- _Activity_
Would you output the entries below only from the line containing "match e with" through the line containing "if (s.candidates ports", exactly as they stand and with both ends included?

Task data START

/-- Queue a formed packet at a port; `alt`: from the alternate set (R253). -/
def Dev.formAt (s : Dev) (d p : Nat) (pkt : Packet) (via : Via) (alt : Bool) : Dev × Sent :=
  s.withFormed d pkt via (some p) (s.lossless p pkt.vc.toNat) fun t id =>
    ((if alt then t.count (swcPg d + 0x150) else t).enqueue p
      (mkQ (match via with | .parents _ => t.addressTo p pkt | _ => pkt) d id none t.ticks t.nextId none)).bumpId

/-- Hold a formed packet at a port whose flush still runs (R284). -/
def Dev.formHeld (s : Dev) (d p : Nat) (pkt : Packet) (via : Via) : Dev × Sent :=
  s.withFormed d pkt via none (s.lossless p pkt.vc.toNat) fun t id =>
    (t.updPort p fun x => { x with flushHeld := x.flushHeld ++
      [{ pkt := pkt, port := 512, tick := t.ticks, die := d, alloc := id, id := t.nextId, via := via }] }).bumpId

/-- A request formed here that goes nowhere is answered FENCED_PATH (R255, R283): the answer stays in the device and counts as its
destination's. -/
def Dev.ownFenced (s : Dev) (pkt : Packet) : Dev :=
  if pkt.answered then
    { s with ownAnswers := s.ownAnswers ++ [{ memStatusFor s.own pkt 0x0B 0 with src := BitVec.ofNat 20 pkt.node }] }
  else s

/-- Send a packet formed on die `d`, under the active instar. -/
def Dev.form (s : Dev) (d : Nat) (pkt : Packet) (via : Via) : Dev × Sent :=
  if s.fatal then (s, .noRoute)
  else
    let pkt := { pkt with itag := s.tagNow }
    let go := fun (e : Egress) =>
      match e with
      | .own => (s, Sent.own)
      | .noRoute => ((s.count (swcPg d + 0x100)).ownFenced pkt, .noRoute)
      | .port p alt => s.formAt d p pkt via alt
      | .hold p => s.formHeld d p pkt via
    match via with
    | .copies ports key ingress =>
      -- R266: a set with no live port produces no copy, and an all-zero delivery mask
      if (s.candidates ports ingress).isEmpty then
        ((ports.filter (s.notIngress ingress)).foldl (fun t lp => t.notDelivered key lp) s, .noRoute)
      else
        let safe := (s.candidates ports ingress).any fun lp =>
          match s.placeOf lp with | some p => s.lossless p pkt.vc.toNat | none => false
        s.withFormed d pkt via none safe fun t id => t.replicate d pkt id ports ingress key
    | .parents ports => go (s.parentEgress s.active d ports none pkt)
    | .table => go (s.egress s.active d none pkt)
    | .inside _ => ({ s with stalled := s.stalled ++ [{ die := d, pkt := pkt, via := via }] }, .waits)

/-- Send by the forwarding tables, whatever becomes of it. -/
def Dev.sendFormed (s : Dev) (d : Nat) (pkt : Packet) : Dev := (s.form d pkt .table).1

/-- Try the waiting formed packets again, oldest first (R361); one that still waits has asked for nothing new. -/
def Dev.retryStalled (s : Dev) : Dev :=
  s.stalled.foldl (fun t w =>
    match t.form w.die w.pkt w.via with
    | (_, .waits) => { t with stalled := t.stalled ++ [w] }
    | (u, _) => u) { s with stalled := [] }

/-- Answer a request that cannot be served (R226, R255, R283). The answer to one that was formed here stays here. -/
def Dev.answerStatus (s : Dev) (d : Nat) (req : Packet) (status bytes : Nat) : Dev :=
  if req.src.toNat = s.own then
    { s with ownAnswers := s.ownAnswers ++ [{ memStatusFor s.own req status bytes with src := BitVec.ofNat 20 req.node }] }
  else s.sendFormed d (memStatusFor s.own req status bytes)

/-- A packet without a route (R255). -/
def Dev.noRoute (s : Dev) (d : Nat) (pkt : Packet) : Dev :=
  let s := s.count (swcPg d + 0x100)
  if pkt.answered then s.answerStatus d pkt 0x0B 0 else s

end Sys2Proof.Machine
end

Task data END

- _Written reply_
      match e with
      | .own => (s, Sent.own)
      | .noRoute => ((s.count (swcPg d + 0x100)).ownFenced pkt, .noRoute)
      | .port p alt => s.formAt d p pkt via alt
      | .hold p => s.formHeld d p pkt via
    match via with
    | .copies ports key ingress =>
      -- R266: a set with no live port produces no copy, and an all-zero delivery mask
      if (s.candidates ports ingress).isEmpty then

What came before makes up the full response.